Why average wage may not double for a century

New report says ‘dismal productivity’ following the financial crisis has halved wage growth in UK

The average wage of workers in Britain will take almost a century to double as the country counts the cost of economic stagnation, experts are warning.

According to a new report from the Resolution Foundation think tank, if recent levels of pay growth continue, it will be 2099 by the time real earnings double - much later than was forecast prior to the 2008 financial crisis.

Economists “have blamed weak levels of productivity growth in the decade since the crash for the failure to boost workers’ pay because the measure of economic output per hour of work helps companies to generate greater profits with fewer resources – enabling them to raise the wages of their workers”, reports The Guardian.

Latest figures from the Office for National Statistics show that the average wage, including bonuses, in the UK in July stood at £491 per week (£25,532 a year) before taxes and other deductions - around £31 lower than the pre-downturn peak of £522 per week (£27,144 a year) in February 2008.

By contrast, in the period from 1945 to 2002, real wages doubled on average every 29 years. 

Since 2014, nominal pay growth has risen by an average of just 2.2% - about half the 4% pace before the crisis.

Bloomberg reports that about 700,000 workers in Britain are looking to take on more hours, up from 500,000 people before the crisis.
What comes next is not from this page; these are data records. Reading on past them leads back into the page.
-- ==== Sys2Proof/Laws/Access.lean ====
section
/-! SUPPORT. Which fields each shared operation leaves as they are, one lemma per field; proofs cite
these and never unfold the operation. -/

namespace Sys2Proof.Machine

/-! ### loadByte -/

@[simp] theorem State.loadByte_regs (s : State) (a : Addr) : ((s.loadByte a).2).regs = s.regs := by
  unfold State.loadByte; split <;> rfl
@[simp] theorem State.loadByte_pc (s : State) (a : Addr) : ((s.loadByte a).2).pc = s.pc := by
  unfold State.loadByte; split <;> rfl
@[simp] theorem State.loadByte_psr (s : State) (a : Addr) : ((s.loadByte a).2).psr = s.psr := by
  unfold State.loadByte; split <;> rfl
@[simp] theorem State.loadByte_isp (s : State) (a : Addr) : ((s.loadByte a).2).isp = s.isp := by
  unfold State.loadByte; split <;> rfl
@[simp] theorem State.loadByte_intbase (s : State) (a : Addr) : ((s.loadByte a).2).intbase = s.intbase := by
  unfold State.loadByte; split <;> rfl
@[simp] theorem State.loadByte_cfg (s : State) (a : Addr) : ((s.loadByte a).2).cfg = s.cfg := by
  unfold State.loadByte; split <;> rfl
@[simp] theorem State.loadByte_dcr (s : State) (a : Addr) : ((s.loadByte a).2).dcr = s.dcr := by
  unfold State.loadByte; split <;> rfl
@[simp] theorem State.loadByte_dsr (s : State) (a : Addr) : ((s.loadByte a).2).dsr = s.dsr := by
  unfold State.loadByte; split <;> rfl
@[simp] theorem State.loadByte_car (s : State) (a : Addr) : ((s.loadByte a).2).car = s.car := by
  unfold State.loadByte; split <;> rfl
@[simp] theorem State.loadByte_dbgPending (s : State) (a : Addr) : ((s.loadByte a).2).dbgPending = s.dbgPending := by
  unfold State.loadByte; split <;> rfl
@[simp] theorem State.loadByte_opState (s : State) (a : Addr) : ((s.loadByte a).2).opState = s.opState := by
  unfold State.loadByte; split <;> rfl
@[simp] theorem State.loadByte_mem (s : State) (a : Addr) : ((s.loadByte a).2).mem = s.mem := by
  unfold State.loadByte; split <;> rfl
@[simp] theorem State.loadByte_stale (s : State) (a : Addr) : ((s.loadByte a).2).stale = s.stale := by
  unfold State.loadByte; split <;> rfl
@[simp] theorem State.loadByte_pins (s : State) (a : Addr) : ((s.loadByte a).2).pins = s.pins := by
  unfold State.loadByte; split <;> rfl
@[simp] theorem State.loadByte_pinsAhead (s : State) (a : Addr) : ((s.loadByte a).2).pinsAhead = s.pinsAhead := by
  unfold State.loadByte; split <;> rfl
@[simp] theorem State.loadByte_platform (s : State) (a : Addr) : ((s.loadByte a).2).platform = s.platform := by
  unfold State.loadByte; split <;> rfl
@[simp] theorem State.loadByte_written (s : State) (a : Addr) : ((s.loadByte a).2).written = s.written := by
  unfold State.loadByte; split <;> rfl
@[simp] theorem State.loadByte_reg (s : State) (a : Addr) (x : Reg) : ((s.loadByte a).2).reg x = s.reg x := by
  simp [State.reg]
@[simp] theorem State.loadByte_flag (s : State) (a : Addr) (j : Nat) : ((s.loadByte a).2).flag j = s.flag j := by
  simp [State.flag]
@[simp] theorem State.loadByte_cfgEd (s : State) (a : Addr) : ((s.loadByte a).2).cfgEd = s.cfgEd := by
  simp [State.cfgEd]
@[simp] theorem State.loadByte_kindAt (s : State) (a : Addr) (x : Addr) : ((s.loadByte a).2).kindAt x = s.kindAt x := by
  simp [State.kindAt]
Meanwhile, international research published last week found that almost half of all people on zero-hours contracts want more regular work and greater levels of job security.

Stephen Clarke, senior economic analyst at the Resolution Foundation, said: “Britain is living through a painful pay puzzle, where earnings growth remains rooted below 3% even while unemployment has fallen to a 40-year low.

“Understanding the real reasons why pay is performing so badly is one of the biggest challenges we face because, unless we fix it, it could take until the end of the century for real wages to double. Our work has shown that there are three core factors behind Britain’s pay problems, people wanting more hours or secure work, a diminishing ‘skills tailwind’, and terrible productivity growth.

“While the first trend is now fading, tackling the other two related problems isn’t easy. But that shouldn’t stop policymakers doing everything they can to address them, as the strength of all our pay rises in the future will ultimately depend on Britain solving its current pay puzzle.”